PCA

Principal Component Analysis (PCA) serves as a dimensionality reduction technique, condensing large datasets into a smaller set while retaining essential patterns and trends.

Table (Data format)

This is an example of a data format containing the necessary information for PCA visualizations. The table includes mock data specifically generated for this purpose.

The “Sample” column contains unique identifiers for each sample. The “PC1” and “PC2” columns represent the results from the Principal Component Analysis. In the “Group” column there are different groups that the samples are being divided into.

Code
library(data.table)
library(reactable)

df <- fread("../inst/data/PCA_table.txt")


reactable(
  
  df, 
  theme = reactableTheme(
    backgroundColor  = "transparent"
  )
)

PCA diagram

PCA diagrams can be constructed using the geom_mark_ellipse() function from the ggforce package.

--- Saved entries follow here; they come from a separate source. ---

-- ==== Sys2Proof/Machine/Core.lean ====
section
/-! DEFINITION. The model behind the host's interface. -/

def Sys2Proof.core : Host.Core := { State := Sys2Proof.Machine.State, Fault := Sys2Proof.Machine.Fault, Refusal := Sys2Proof.Machine.Refusal, step := Sys2Proof.Machine.step, reset := Sys2Proof.Machine.State.reset }
end

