-- ==== Sys2Proof/Safety.lean ====
section
/-! DEFINITION. What counts as a final state, a launch state and a legal state, in the terms the claims use. -/

namespace Sys2Proof.Machine

/-- A final state: every `NTBuf` is empty, the fault record is empty and nothing was refused (20_memory.md R56, R30, R169).
DESIGN CHOICE (log 29): ordinary stores may still wait in store buffers. -/
abbrev State.final (s : State) : Prop :=
  (∀ t ∈ s.threads, t.nt = []) ∧ s.faults = [] ∧ s.refused = none

/-- What 70_reset_and_hazards.md R191 asks of a launch state, for a launch that gives the lanes `given` (thread, register,
lane) a value. -/
abbrev State.launchState (s : State) (given : Nat → XReg → LaneNo → Bool) : Prop :=
  (∀ t ∈ s.threads, t.nt = []) ∧ s.faults = [] ∧
    ∀ t ∈ s.threads, ∀ i l, ((t.x.get i).lane l).written = given t.id i l

/-- A pending entry as R27 and R132 leave it: 4 or 8 bytes, an address of the mode's width that is aligned where the policy
asks for it, and a store that was permitted when it was issued. -/
abbrev NTEntry.legal (p : Platform) (t : Thread) (e : NTEntry) : Prop :=
  (e.n = 4 ∨ e.n = 8) ∧ e.bytes.length = e.n ∧ wrap p.mode e.addr = e.addr ∧
    (p.misalignedNt = .fault → e.addr.toNat % e.n = 0) ∧ t.validWrite e.addr e.n = true

/-- A thread whose pc and general registers have the mode's width (R20, R21), whose fetch view is in canonical form and whose
pending entries are legal. -/
abbrev Thread.legal (p : Platform) (t : Thread) : Prop :=
  wrap p.mode t.pc = t.pc ∧ (∀ r : GReg, wrap p.mode (t.g.get r) = t.g.get r) ∧ t.imem.wf ∧ ∀ e ∈ t.nt, e.legal p t

/-- The invariant of the machine: memory in canonical form, threads legal and with identities of their own, the fault record a
set, and no byte pending twice (R132, R151). -/
abbrev State.legal (s : State) : Prop :=
  s.mem.wf ∧ (∀ t ∈ s.threads, t.legal s.platform) ∧ (s.threads.map Thread.id).Nodup ∧ s.faults.Nodup ∧
    s.allPending.Nodup

/-- The machine is running: nothing was refused and no fault is recorded. -/
abbrev State.running (s : State) : Prop := s.refused = none ∧ s.faults = []

/-- `NTBuf[a]` (R27): the pending entries of the thread with identity `a`, wherever it stands. -/
def State.ntOf (s : State) (a : Nat) : List NTEntry := ((s.findThread a).map Thread.nt).getD []

end Sys2Proof.Machine
end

This geom facilitates annotating sets of points using ellipses.

The enclosing ellipses are evaluated via the Khachiyan algorithm, ensuring a solution within the specified tolerance level. Given that this geom is frequently expanded, minor deviations of some points outside the ellipses are of minimal concern.

This PCA diagram illustrates the different annotating sets.

Code
library(ggplot2)
library(ggsci)
library(ggforce)
library(colorspace)


ggplot(df, aes(PC1, PC2)) +
  
  geom_mark_ellipse(aes(fill = Group, label = Group), alpha = .1, expand = unit(3, "mm"), label.fill = "transparent") +
  
  geom_point(aes(fill = Group), shape = 21, size = 3, stroke = .25, color = "white") +
  
  scale_fill_manual(
    values = c(
      "IgM" = "#990000",
      "IgG" = "#004d99"
      
    )
  ) +
  
  scale_x_continuous(limits = c(-55, 55)) +
  scale_y_continuous(limits = c(-55, 55)) +
  
  theme_minimal() +
  
  theme(
    legend.position = "none",
    plot.margin = margin(20, 20, 20, 20)
  ) +
  
  labs(x = "PC1 (46.19%)", y = "PC2 (10.93%)")